Photo by J. Meric/Getty Images
|2010-2011 regular season||Ryan Anderson|
If someone asked you who the second-best player for the Orlando Magic was this season, you’d have to think about the question. Right?
In theory, it should be Jameer Nelson.
Nelson’s career year in 2009, in conjunction with his performance in the 2010 NBA Playoffs, reveals someone that is an All-Star caliber point guard when he’s on top of his game. Of course, “when he’s on top of his game” is a phrase which implies that Nelson isn’t always on top of his game, and thus it makes it tricky to label him the second-best player for the Magic because consistency comes into question and great players are usually consistent. That’s partly why they’re great.
So if Nelson isn’t the “Robin” to Dwight Howard‘s “Batman,” a terrible analogy and cliche but let’s go with it for a few seconds, then who is?
It’s certainly not Hedo Turkoglu or Jason Richardson.
The mere fact that Brandon Bass‘ name gets mentioned really shows the dearth of talent on Orlando’s roster.
Surprisingly enough, more so to those that don’t follow the Magic on a daily basis, the answer to the opening question is probably Ryan Anderson. It might seem silly to suggest that after Howard, Anderson was the second-best player for Orlando this year, but it gets less sillier to think about when looking at the numbers.
|adj. +/-||net +/-||stat. +/-||PER||WARP||Win Shares/48|
At the very least, if people want to argue the definition of “best” or this and that, there’s no arguing the fact that Anderson was the second-most productive player in head coach Stan Van Gundy‘s rotation. When Anderson played, he produced, and there’s nothing more to it than that.

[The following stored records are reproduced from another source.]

/-- R32: the return of the rail starts the qualification, cancelled by a fall. R31: a brownout is reported in
RAIL_GOOD alone. That a rail return, a cancel or an expiry in another rail state changes nothing is the model's choice
(log entry 4). -/
def Obligations.RailQualification : Prop :=
  ∀ s : State,
    (s.sm.rail = .lost → exec .railReturn s = .next
      { s with sm := { s.sm with rail := .returning, qualStart := s.uptimeMs } }) ∧
    (s.sm.rail ≠ .lost → exec .railReturn s = .next s) ∧
    (s.sm.rail = .returning → exec .railReturnCancel s = .next { s with sm := { s.sm with rail := .lost } }) ∧
    (s.sm.rail ≠ .returning → exec .railReturnCancel s = .next s ∧ exec .recoveryQualified s = .next s) ∧
    (s.sm.rail ≠ .good → exec .brownout s = .next s)

/-! ### Power loss and recovery -/

/-- R31, R136, R137: a brownout in service begins the hold-up sequence: the front request in progress is ended
POWER/HOLDUP with its count and sectors, polling stops, OFFREQ is deasserted and ATTN raised. R95, R98, R99: a drop in
progress is recorded POWER_LOST and MM is STILL (a drop in STRUCK takes its kind with the ti in force at the entry:
the model's choice, log entry 48); in DISABLED and STILL it stays as it is; of the runtime records nothing else
changes but DAMAGED flags that the losses of a failing energy test set, and no sector leaves the pending or the
changed set (R176). Only a read-only part with nothing to drain and no media operation in progress can be in OFF at
once (R142); one with a read miss in flight waits for it. R134: what SE has handed over before is processed before the
entry, one event after the other (that it then precedes the commands that wait is the model's choice, log entry 43),
and nothing handed over is left after it. R136, R151: in media FAULT, and before start-up is over, a brownout takes
the part to OFF, once the media operation in progress has completed; after an invalidation write that succeeds the
hold-up sequence follows instead (the attempts of that operation are log entry 13). -/
def Obligations.BrownoutEntersHoldup : Prop :=
  (∀ (s u : State) (h : Handover) (rest : List Handover), s.sm.rail = .good → s.se.handed = h :: rest →
    exec (handoverCommand h) s = .next u → exec .brownout s = exec .brownout u) ∧
  (∀ s : State, s.sm.rail = .good → s.ps.mediaFault = false → inService s.ps.power = true →
    ∃ t, exec .brownout s = .next t ∧
      (s.zu.readOnly = false → t.ps.power = .holdup) ∧ (t.ps.power = .holdup ∨ t.ps.power = .off) ∧
      t.ps.offreq = false ∧ t.ru.attn = true ∧ bracedState t.mm.motion = false ∧ t.se.timersOn = false ∧
      t.se.alertDeferred = false ∧ t.se.handed = [] ∧ t.sm.rail = .lost ∧ t.bg.firstTimer = none ∧
      t.wc = { s.wc with refusal := t.wc.refusal } ∧
      t.ru.timerDue = s.ru.timerDue ∧ t.uptimeMs = s.uptimeMs ∧ t.uptimeSec = s.uptimeSec ∧ t.pins = s.pins ∧
      t.pending = s.pending ∧
      (s.se.handed = [] → t.zu = { s.zu with runtimes := t.zu.runtimes } ∧ (TablesSized s → MotionAtHoldup s t) ∧
        (∀ r, s.fp.req = some r → s.fp.port = .taking ∨ s.fp.port = .held →
          Recorded t .powerHoldup r.code r.count r.sector 4#9 r.taken ∧
          (t.ps.power = .holdup → Answers t .powerHoldup r.taken [])) ∧
        (∀ r, s.fp.req = some r → s.fp.port = .completing →
          Recorded t .powerHoldup r.code r.count r.sector 4#9 (if r.code = 3 then r.count.toNat else r.taken) ∧
          (t.ps.power = .holdup → Answers t .powerHoldup (if r.code = 3 then r.count.toNat else r.taken) [])) ∧
        (∀ r, s.fp.req = some r → s.fp.port = .missWait →
          Recorded t .powerHoldup r.code r.count r.sector 0#9 r.taken ∧
          (t.ps.power = .holdup → Answers t .powerHoldup r.taken s.fp.readBuf.flatten)) ∧
        (s.zu.readOnly = true → staged s.sb.lines = false → s.mp.current = none → t.ps.power = .off) ∧
        (∀ op, s.mp.current = some op → op.requester = .readMiss →
          t.ps.power = .holdup ∧ ∃ p, t.mp.current = some { op with abandoned := p }) ∧
        (s.se.trans = .waitBus →
          t.se.trans = .idle ∧ t.se.reading = none ∧ t.se.motionPending = false ∧ t.se.gaugePending = false) ∧
        (∀ k, s.se.trans = .transfer → s.se.reading = some k → t.ps.power = .holdup →
          t.se.trans = .transfer ∧ t.se.stopping = true ∧ pendingRead t k = pendingRead s k ∧
          pendingRead t k.other = false) ∧
        t.bg = { s.bg with firstTimer := none } ∧ t.sm = { s.sm with rail := .lost, mode := t.sm.mode })) ∧
  (∀ s : State, s.sm.rail = .good → s.ps.power ≠ .off → s.se.handed = [] →
    s.ps.mediaFault = true ∨ (s.ps.power = .starting ∧ s.ps.startPos ≠ .served) →
    ∃ t, exec .brownout s = .next t ∧ t.sm.rail = .lost ∧ (s.mp.current = none → t.ps.power = .off) ∧
      ∀ op, s.mp.current = some op → t.ps = { s.ps with brownedOut := true } ∧ t.mp.current = some op) ∧
  (∀ (status : Byte) (payload : List Byte) (s : State) (op : MediaOp) (step : StartStep), s.mp.current = some op →
    op.requester = .startup step → s.ps.brownedOut = true → s.se.handed = [] →
    status = 0 ∨ (2 ≤ op.attempt ∧ (step = .capacity → 3 ≤ op.attempt)) →
    ∃ t, exec (.mediaOperationComplete status payload) s = .next t ∧
      (step ≠ .invalidate ∨ status ≠ 0 → t.ps.power = .off) ∧
      (step = .invalidate → status = 0 → s.zu.readOnly = false → t.ps.power = .holdup ∧ t.ps.brownedOut = false ∧
        t.se.timersOn = false ∧ (TablesSized s → MotionAtHoldup s t)))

Anderson represents the remnants of the Magic at their peak in 2009 and 2010, when they surged into the NBA’s elite thanks in large part to a 4-out/1-in offensive philosophy that befuddled most teams in the league. Like Rashard Lewis, Anderson is a stretch four that creates matchup problems because of his ability to spread the floor and shoot threes with proficiency. At its essence, that’s what makes a stretch four a stretch four — three-point shooting ability. And because Anderson is a good three-point shooter, it makes him an extremely efficient player on offense and that’s a skill that’s always valuable in the NBA.
In fact, on the offensive side of the ball, Anderson is a player that the analytics community raves about.
Well, on offense, the three most efficient shots on the court are the layup/dunk, free-throw, and three-pointer. Long two’s from 16-23 feet are frowned upon, though it’s understood that if you shoot them efficiently enough (someone like Dirk Nowitzki immediately comes to mind), then it’s okay. If you look at Anderson’s shot distribution this season, and pretty much for his career, you’ll notice that he gets a majority of his points in the aforementioned three most efficient ways.
From a productivity standpoint, it’s hard not to like Anderson.
Anderson’s True Shooting percentage flirted around 60 percent for the season, which is excellent for a perimeter-shooting big man. Anderson was also an above-average rebounder among power forwards, with his specialty coming more so on offensive rebounds. More importantly, Anderson rarely turned the ball over, with a turnover rate of 7.8 percent, which aided in his efficiency because he wasn’t wasting many possessions offensively. That was the good.
But Anderson isn’t without his flaws.
Defense can be a bugaboo for Anderson at times, more so on the individual level rather than with team concepts. When Anderson is checking a player one-on-one, he still can get overpowered on the low block. Strength should be on Anderson’s checklist of things to improve during the offseason, though he does make up for his weakness sometimes with his ability to draw charges. Anderson can get beat off the dribble too many times as well, given that he’s lacking for athleticism and lateral quickness in that regard. Likewise, Anderson usually does the job defending pick and rolls, in terms of showing properly, but every so often he’ll blow coverages and he’ll earn an earful from Howard because of it. All of this isn’t meant to imply that Anderson is a liability on defense, per se, but there are natural limitations that need to be taken into account when evaluating what he can and can not do.
Overall, given that Orlando is in need of change almost everywhere on the roster, is starting Anderson a viable option? No, it’s not.
Anderson is more of a starting-caliber player than Bass. But it’s no coincidence that the Magic were a better team defensively when Bass was on the floor as opposed to Anderson. Bass is a better defender, even though it’s pretty safe to say that Anderson is the better player overall.
If Anderson can improve defensively and add a little more variety to his offensive repertoire, more so with his low-post game than anything else, than it’s a possibility he could start alongside Howard in the frontcourt.
But for now, Anderson is a reliable role player and nothing more.